Collection entries:

/-- 06 R151-R154, R157-R160; 03 R71; 13 R336: the matrix engine's steps. `mm.cfg`, `tset` and `tclr` take effect when they come to the head; a drain waits for its
tile to be empty; a granule runs its steps, and its end releases tiles and keeps the results; what redundant mode
finds unresolved is computed again, with the core withdrawn; a command that has done all its steps leaves the queue, its flags reach FPFLAGS and a drain's amax its register. -/
def Obligations.MatrixEngineRunsTheHead : Prop :=
  (∀ s : State, s.core.mq = [] → exec .matrixCommandStart s = .next s ∧ exec .matrixCommandComplete s = .next s ∧
    ∀ w, exec (.matrixGranuleEnd w) s = .next s) ∧
  (∀ (s : State) (m : MCmd) (rest : List MCmd), s.core.mq = m :: rest → s.core.matrixMay m = true → s.core.mstrike = [] → s.leaving = false →
    let h : MCmd := { m with started := true, cursor := 1 }
    (m.kind = .cfg → exec .matrixCommandStart s = .next { s with core := { s.core with mq := h :: rest, redundant := decide (m.arg = 1) } }) ∧
    (m.kind = .tset → exec .matrixCommandStart s = .next { s with core := { s.core with mq := h :: rest, tfull := tset s.core.tfull m.arg .full } }) ∧
    (m.kind = .tclr → exec .matrixCommandStart s = .next { s with core := { s.core with mq := h :: rest, tfull := tdel s.core.tfull m.arg } }) ∧
    (m.kind = .drain → (tget s.core.tfull (m.r.d.toNat % 16)).isSome = true →
      exec .matrixCommandStart s = .next { s with core := { s.core with mq := { m with started := true } :: rest } }) ∧
    (m.kind = .drain → tget s.core.tfull (m.r.d.toNat % 16) = none → s.drainBad m = none →
      exec .matrixCommandStart s = .next ((s.drainRun { m with started := true }).1.setMHead (s.drainRun { m with started := true }).2)) ∧
    (∀ t w, (m.kind = .go ∨ m.kind = .zero) → s.granuleAttempt m = .ok (t, w) → t.core.mstrike = [] →
      let u := t.setMHead { w with started := true }
      exec .matrixCommandStart s = .next { u with core := { u.core with mdog := false } }) ∧
    ((m.kind = .go ∨ m.kind = .zero) → s.granuleAttempt m = .wait → exec .matrixCommandStart s = .next s)) ∧
  (∀ (s : State) (m : MCmd) (rest : List MCmd), s.core.mq = m :: rest →
    s.core.matrixMay m = false ∨ s.core.mstrike ≠ [] ∨ s.leaving = true → exec .matrixCommandStart s = .next s) ∧
  (∀ (s : State) (m : MCmd) (rest : List MCmd) (w : Twin), s.core.mq = m :: rest → s.core.granuleEnds s.leaving = true →
    let g : MCmd := { m with release := [], check := none, fetched := [], flags := m.flags ||| m.granFlags, granFlags := 0 }
    let t : State := { s with core := { s.core with
      tfull := s.core.tfull.filter (fun t => !m.release.contains t.1), lastGran := some { m with fetched := [] }, mq := g :: rest } }
    (s.core.redundant = false ∨ w = .agree → exec (.matrixGranuleEnd w) s = .next t) ∧
    (s.core.redundant = true → exec (.matrixGranuleEnd .transient) s =
      .next (t.domRecord s.domHere 0 (s.handleOf (s.core.ctx.getD 0)) s.here 0 8 5)) ∧
    (∀ q d, s.core.redundant = true → m.check = some (q, d) → ∃ u h, exec (.matrixGranuleEnd .unresolved) s = .next u ∧ u.core.adata = d ∧
      u.core.tfull = s.core.tfull ∧ u.core.mq = h :: rest ∧ h.frozen = true ∧ h.cursor = m.granStart ∧ h.touched = q ∧ h.granFlags = 0 ∧
      s.here ∈ u.withdrawn ∧ u.mem = s.mem)) ∧
  (∀ (s : State) (m : MCmd) (rest : List MCmd) (w : Twin), s.core.mq = m :: rest → s.core.granuleEnds s.leaving = false →
    exec (.matrixGranuleEnd w) s = .next s) ∧
  (∀ (s : State) (m : MCmd) (rest : List MCmd), s.core.mq = m :: rest → m.started = true → m.frozen = false → m.cursor = m.total →
    m.check = none →
    let t : State := { s with core := { s.core with mq := rest, xflags := s.core.xflags ||| m.flags } }
    (m.pends = none → exec .matrixCommandComplete s = .next t) ∧
    (∀ d v, m.pends = some d → m.amax = some v → exec .matrixCommandComplete s = .next (t.setX d v)))
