@[simp] theorem takeX_core : (s.takeX uses).core = s.core := by rw [takeX_frame]
@[simp] theorem takeX_here : (s.takeX uses).here = s.here := by rw [takeX_frame]
@[simp] theorem takeX_cores : (s.takeX uses).cores = s.cores := by rw [takeX_frame]
@[simp] theorem takeX_stores : (s.takeX uses).stores = s.stores := by rw [takeX_frame]
@[simp] theorem takeX_bound : (s.takeX uses).bound = s.bound := by rw [takeX_frame]
@[simp] theorem takeX_ctxs : (s.takeX uses).ctxs = s.ctxs := by rw [takeX_frame]
@[simp] theorem takeX_instars : (s.takeX uses).instars = s.instars := by rw [takeX_frame]
@[simp] theorem takeX_orders : (s.takeX uses).orders = s.orders := by rw [takeX_frame]
@[simp] theorem takeX_links : (s.takeX uses).links = s.links := by rw [takeX_frame]
@[simp] theorem takeX_mem : (s.takeX uses).mem = s.mem := by rw [takeX_frame]
@[simp] theorem takeX_tlb : (s.takeX uses).tlb = s.tlb := by rw [takeX_frame]
@[simp] theorem takeX_cmds : (s.takeX uses).cmds = s.cmds := by rw [takeX_frame]
@[simp] theorem takeX_nextId : (s.takeX uses).nextId = s.nextId := by rw [takeX_frame]
@[simp] theorem takeX_units : (s.takeX uses).units = s.units := by rw [takeX_frame]
@[simp] theorem takeX_reqs : (s.takeX uses).reqs = s.reqs := by rw [takeX_frame]
@[simp] theorem takeX_openRow : (s.takeX uses).openRow = s.openRow := by rw [takeX_frame]
@[simp] theorem takeX_hbm : (s.takeX uses).hbm = s.hbm := by rw [takeX_frame]
@[simp] theorem takeX_dir : (s.takeX uses).dir = s.dir := by rw [takeX_frame]
@[simp] theorem takeX_leases : (s.takeX uses).leases = s.leases := by rw [takeX_frame]
@[simp] theorem takeX_moves : (s.takeX uses).moves = s.moves := by rw [takeX_frame]
@[simp] theorem takeX_moveQueue : (s.takeX uses).moveQueue = s.moveQueue := by rw [takeX_frame]
@[simp] theorem takeX_fences : (s.takeX uses).fences = s.fences := by rw [takeX_frame]
@[simp] theorem takeX_homes : (s.takeX uses).homes = s.homes := by rw [takeX_frame]
@[simp] theorem takeX_paced : (s.takeX uses).paced = s.paced := by rw [takeX_frame]
@[simp] theorem takeX_pkg : (s.takeX uses).pkg = s.pkg := by rw [takeX_frame]
@[simp] theorem takeX_lease : (s.takeX uses).lease = s.lease := by rw [takeX_frame]
@[simp] theorem takeX_res : (s.takeX uses).res = s.res := by rw [takeX_frame]
@[simp] theorem takeX_ports : (s.takeX uses).ports = s.ports := by rw [takeX_frame]
@[simp] theorem takeX_groups : (s.takeX uses).groups = s.groups := by rw [takeX_frame]
@[simp] theorem takeX_ramos : (s.takeX uses).ramos = s.ramos := by rw [takeX_frame]
@[simp] theorem takeX_dedup : (s.takeX uses).dedup = s.dedup := by rw [takeX_frame]
@[simp] theorem takeX_flows : (s.takeX uses).flows = s.flows := by rw [takeX_frame]
@[simp] theorem takeX_flowSeq : (s.takeX uses).flowSeq = s.flowSeq := by rw [takeX_frame]
@[simp] theorem takeX_portDrops : (s.takeX uses).portDrops = s.portDrops := by rw [takeX_frame]
@[simp] theorem takeX_down : (s.takeX uses).down = s.down := by rw [takeX_frame]
@[simp] theorem takeX_scrubTags : (s.takeX uses).scrubTags = s.scrubTags := by rw [takeX_frame]
@[simp] theorem takeX_directed : (s.takeX uses).directed = s.directed := by rw [takeX_frame]
@[simp] theorem takeX_patrol : (s.takeX uses).patrol = s.patrol := by rw [takeX_frame]
@[simp] theorem takeX_pkgRing : (s.takeX uses).pkgRing = s.pkgRing := by rw [takeX_frame]
@[simp] theorem takeX_pkgMonitors : (s.takeX uses).pkgMonitors = s.pkgMonitors := by rw [takeX_frame]
@[simp] theorem takeX_withdrawn : (s.takeX uses).withdrawn = s.withdrawn := by rw [takeX_frame]
@[simp] theorem takeX_flash : (s.takeX uses).flash = s.flash := by rw [takeX_frame]
@[simp] theorem takeX_flashFw : (s.takeX uses).flashFw = s.flashFw := by rw [takeX_frame]
@[simp] theorem takeX_fwDigest : (s.takeX uses).fwDigest = s.fwDigest := by rw [takeX_frame]
@[simp] theorem takeX_counters : (s.takeX uses).counters = s.counters := by rw [takeX_frame]
@[simp] theorem takeX_attests : (s.takeX uses).attests = s.attests := by rw [takeX_frame]
@[simp] theorem takeX_inUse : (s.takeX uses).inUse = s.inUse := by rw [takeX_frame]
@[simp] theorem takeX_plog : (s.takeX uses).plog = s.plog := by rw [takeX_frame]
@[simp] theorem takeX_reply : (s.takeX uses).reply = s.reply := by rw [takeX_frame]
@[simp] theorem takeX_images : (s.takeX uses).images = s.images := by rw [takeX_frame]
@[simp] theorem takeX_quiesced : (s.takeX uses).quiesced = s.quiesced := by rw [takeX_frame]
@[simp] theorem takeX_step : (s.takeX uses).step = s.step := by rw [takeX_frame]
@[simp] theorem takeX_recovery : (s.takeX uses).recovery = s.recovery := by rw [takeX_frame]
@[simp] theorem takeX_ready : (s.takeX uses).ready = s.ready := by rw [takeX_frame]
@[simp] theorem takeX_apbase : (s.takeX uses).apbase = s.apbase := by rw [takeX_frame]
@[simp] theorem takeX_pAsked : (s.takeX uses).pAsked = s.pAsked := by rw [takeX_frame]
@[simp] theorem takeX_pNow : (s.takeX uses).pNow = s.pNow := by rw [takeX_frame]
@[simp] theorem takeX_hot : (s.takeX uses).hot = s.hot := by rw [takeX_frame]
@[simp] theorem takeX_shut : (s.takeX uses).shut = s.shut := by rw [takeX_frame]
@[simp] theorem takeX_synced : (s.takeX uses).synced = s.synced := by rw [takeX_frame]
@[simp] theorem takeX_locked : (s.takeX uses).locked = s.locked := by rw [takeX_frame]
@[simp] theorem takeX_ptp : (s.takeX uses).ptp = s.ptp := by rw [takeX_frame]
@[simp] theorem takeX_cycle : (s.takeX uses).cycle = s.cycle := by rw [takeX_frame]
@[simp] theorem takeX_bankHere : (s.takeX uses).bankHere = s.bankHere := by rw [takeX_frame]
@[simp] theorem takeX_again : (s.takeX uses).again = s.again := by rw [takeX_frame]
@[simp] theorem takeX_tick : (s.takeX uses).tick = s.tick := by rw [takeX_frame]
@[simp] theorem takeX_agenda : (s.takeX uses).agenda = s.agenda := by rw [takeX_frame]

**WHAT TO DO**
Taking the entries above, write out exactly each line from the one holding "(∀ s : State, s.core.mq" to the one holding "(∀ t w, (m.kind", both included, and stop there.

**ANSWER SPACE**
  (∀ s : State, s.core.mq = [] → exec .matrixCommandStart s = .next s ∧ exec .matrixCommandComplete s = .next s ∧
    ∀ w, exec (.matrixGranuleEnd w) s = .next s) ∧
  (∀ (s : State) (m : MCmd) (rest : List MCmd), s.core.mq = m :: rest → s.core.matrixMay m = true → s.core.mstrike = [] → s.leaving = false →
    let h : MCmd := { m with started := true, cursor := 1 }
    (m.kind = .cfg → exec .matrixCommandStart s = .next { s with core := { s.core with mq := h :: rest, redundant := decide (m.arg = 1) } }) ∧
    (m.kind = .tset → exec .matrixCommandStart s = .next { s with core := { s.core with mq := h :: rest, tfull := tset s.core.tfull m.arg .full } }) ∧
    (m.kind = .tclr → exec .matrixCommandStart s = .next { s with core := { s.core with mq := h :: rest, tfull := tdel s.core.tfull m.arg } }) ∧
    (m.kind = .drain → (tget s.core.tfull (m.r.d.toNat % 16)).isSome = true →
      exec .matrixCommandStart s = .next { s with core := { s.core with mq := { m with started := true } :: rest } }) ∧
    (m.kind = .drain → tget s.core.tfull (m.r.d.toNat % 16) = none → s.drainBad m = none →
      exec .matrixCommandStart s = .next ((s.drainRun { m with started := true }).1.setMHead (s.drainRun { m with started := true }).2)) ∧
    (∀ t w, (m.kind = .go ∨ m.kind = .zero) → s.granuleAttempt m = .ok (t, w) → t.core.mstrike = [] →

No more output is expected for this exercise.